Releasing New Nodes on Hopper – Office of Research Computing

We are happy to announce that starting Sep 07, 2022, the new AMD CPU and GPU nodes which were being beta-tested will be put into production on Hopper. These nodes will be integrated into the existing partitions on Hopper. The main points to note about the nodes are:

All the new nodes have AMD CPUs with 64 or 128 cores each
The new GPU nodes all have 4 NVIDIA A100 80GB GPUs and 64 CPU cores with 512GB of RAM.

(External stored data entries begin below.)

-- ==== Sys2Proof/WellFormed.lean ====
section
/-! DEFINITION. Which terms of Instr stand for something that can reach the part. A request's fields may hold any
value: the part itself refuses the bad ones (R172). What is checked here is what makes a command the row it is: the
selector byte that tells two rows of one request code apart, the framing of the two port rows, the range of an item's
number in a timed step, and a report taken whole (R191). -/

namespace Sys2Proof

/-- The check of one command; a command that fails it stands for nothing that reaches the part. -/
def Instr.wellFormed : Instr → Bool
  | .meterStale m => decide (m ≤ 15)
  | .strokeTimeout v => decide (v ≤ 47)
  | .deliveryLimitExpiry v => decide (v ≤ 47)
  | .confirmationLapse d => decide (d ≤ 63)
  | .holdLapsed k => decide (1 ≤ k ∧ k ≤ 24)
  | .launchTimeout k => decide (1 ≤ k ∧ k ≤ 24)
  | .arrivalTimeout k => decide (1 ≤ k ∧ k ≤ 24)
  | .pauseLapsed k => decide (1 ≤ k ∧ k ≤ 24)
  | .autoReceiveStart k => decide (1 ≤ k ∧ k ≤ 24)
  | .report frame => reportWhole frame
  | .badLength frame => decide (framing frame = .badLength)
  | .unknownRequest frame => decide (framing frame = .unknown)
  | .readResponse n => decide (1 ≤ n)
  | .defineStationDefine f => decide (f.form ≠ 1)
  | .defineStationTune f => decide (f.form = 1)
  | .defineValveDefine f => decide (f.form ≠ 1)
  | .defineValveTune f => decide (f.form = 1)
  | .defineMeterDefine f => decide (f.form ≠ 1)
  | .defineMeterTune f => decide (f.form = 1)
  | .setDetectorServiceOut _ v _ => decide (v = 1)
  | .setDetectorServiceIn _ v _ => decide (v ≠ 1)
  | .powerOn _ => true
  | .lineTripAsserted => true
  | .lineTripReleased => true
  | .lineClockSecond => true
  | .replyTimeout => true
  | .pollSlotStart => true
  | .requestFrameOverrun => true
  | .defineDetector _ => true
  | .setSegmentMeter _ _ _ => true
  | .setProfile _ => true
  | .setLineParameters _ => true
  | .commitLine _ => true
  | .openLine _ => true
  | .clearLine _ => true
  | .readLineStatus _ => true
  | .setStationService _ _ _ => true
  | .rebaseMeter _ _ => true
  | .setValvePermit _ _ _ => true
  | .launch _ => true
  | .declarePig _ => true
  | .amendPig _ => true
  | .fixPig _ => true
  | .declareLost _ _ => true
  | .retirePig _ _ => true
  | .readPig _ _ => true
  | .listTrain _ _ => true
  | .listAll _ => true
  | .armReceive _ _ => true
  | .pauseSequence _ _ => true
  | .continueSequence _ _ => true
  | .abortSequence _ _ => true
  | .clearTrapFault _ _ => true
  | .commandValve _ _ _ => true
  | .withdrawValveCommand _ _ => true
  | .readStation _ _ => true
  | .readDetector _ _ => true
  | .readValve _ _ => true
  | .readMeter _ _ => true
  | .readAttention _ => true
  | .ackAlert _ => true
  | .setAttentionMasks _ => true
  | .linkReset _ => true
  | .restart _ => true

end Sys2Proof
end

The new nodes will also include a few high memory nodes (1TB/2TB/4TB) that will be accessible from a new, ‘bigmem’ partition for memory-intensive calculations. The table below summarizes the updated partitions. More details can be found on our Resources Page

Summary of SLURM partition updates

Updated Partitions	Current Partitions
normal	normal, amd-test
contrib	contrib
contrib-gpu	gpu-test
gpuq	gpuq, gpu-test
bigmem	amd-test

New SLURM Partition Details

PARTITION	TIMELIMIT[Days-Hours:Mins:Secs]	NODES	NODELIST
debug	0-01:00:00	3	hop[043-045]
interactive	0-12:00:00	3	hop[043-045]
contrib	7-00:00:00	42	hop[001-042]
normal*	7-00:00:00	96	hop[046-073],amd[001-068]
bigmem	7-00:00:00	22	amd[069-090]
gpuq	5-00:00:00	15	dgx[001-002],gpu[012-024]
contrib-gpu	5-00:00:00	11	gpu[001-010]

Beta testers who have been using the ‘amd-test’ and ‘gpu-test’ partitions are advised to change their scripts to the updated partitions as the *-test partitions will no longer be usable starting Sep 12, 2022.

AMD Head Nodes/Login Nodes

You can now access two additional head-nodes on Hopper, each of which has dual AMD CPUs and a GPU card. This will allow for the testing as well as compilation GPU codes directly on the head nodes.

Access to the cluster through ssh will work as normal. With the new additions, it will now be possible to ssh directly into either the AMD login nodes or the Intel login nodes.

Summary of available Login/Head-nodes on Hopper

Name	CPUS	GPU	Memory
hopper-intel	48 Intel	0	384 GB RAM
hopper-amd	64 AMD	1 NVIDIA T4	256 GB RAM

To access the Intel head nodes hopper1/hopper2 directly, use

ssh [email protected]

To access the AMD head nodes, hop-amd-1/hop-amd-2 directly, use

ssh [email protected]

Correctly Running Distributed Jobs

Since all these nodes will be added to the existing partitions, going forward it will be important to use the constraints below for distributed multi-node jobs so that they run on the same architecture

#SBATCH –constraint=amd for running on the AMD nodes
#SBATCH –constraint=intel for running on the Intel nodes

Using the Correct Software Stack with the New Nodes

It is also important to make sure that you’re using the new software stack that has been built to run across the different nodes regardless of architecture. To do this, you would need to use the gnu10 and openmpi/4.1.2 compiled software by first loading the necessary modules with

module load gnu10
module load <package-name>

This will switch out the modules available with those that are newly built and have been tested to run on the AMD nodes.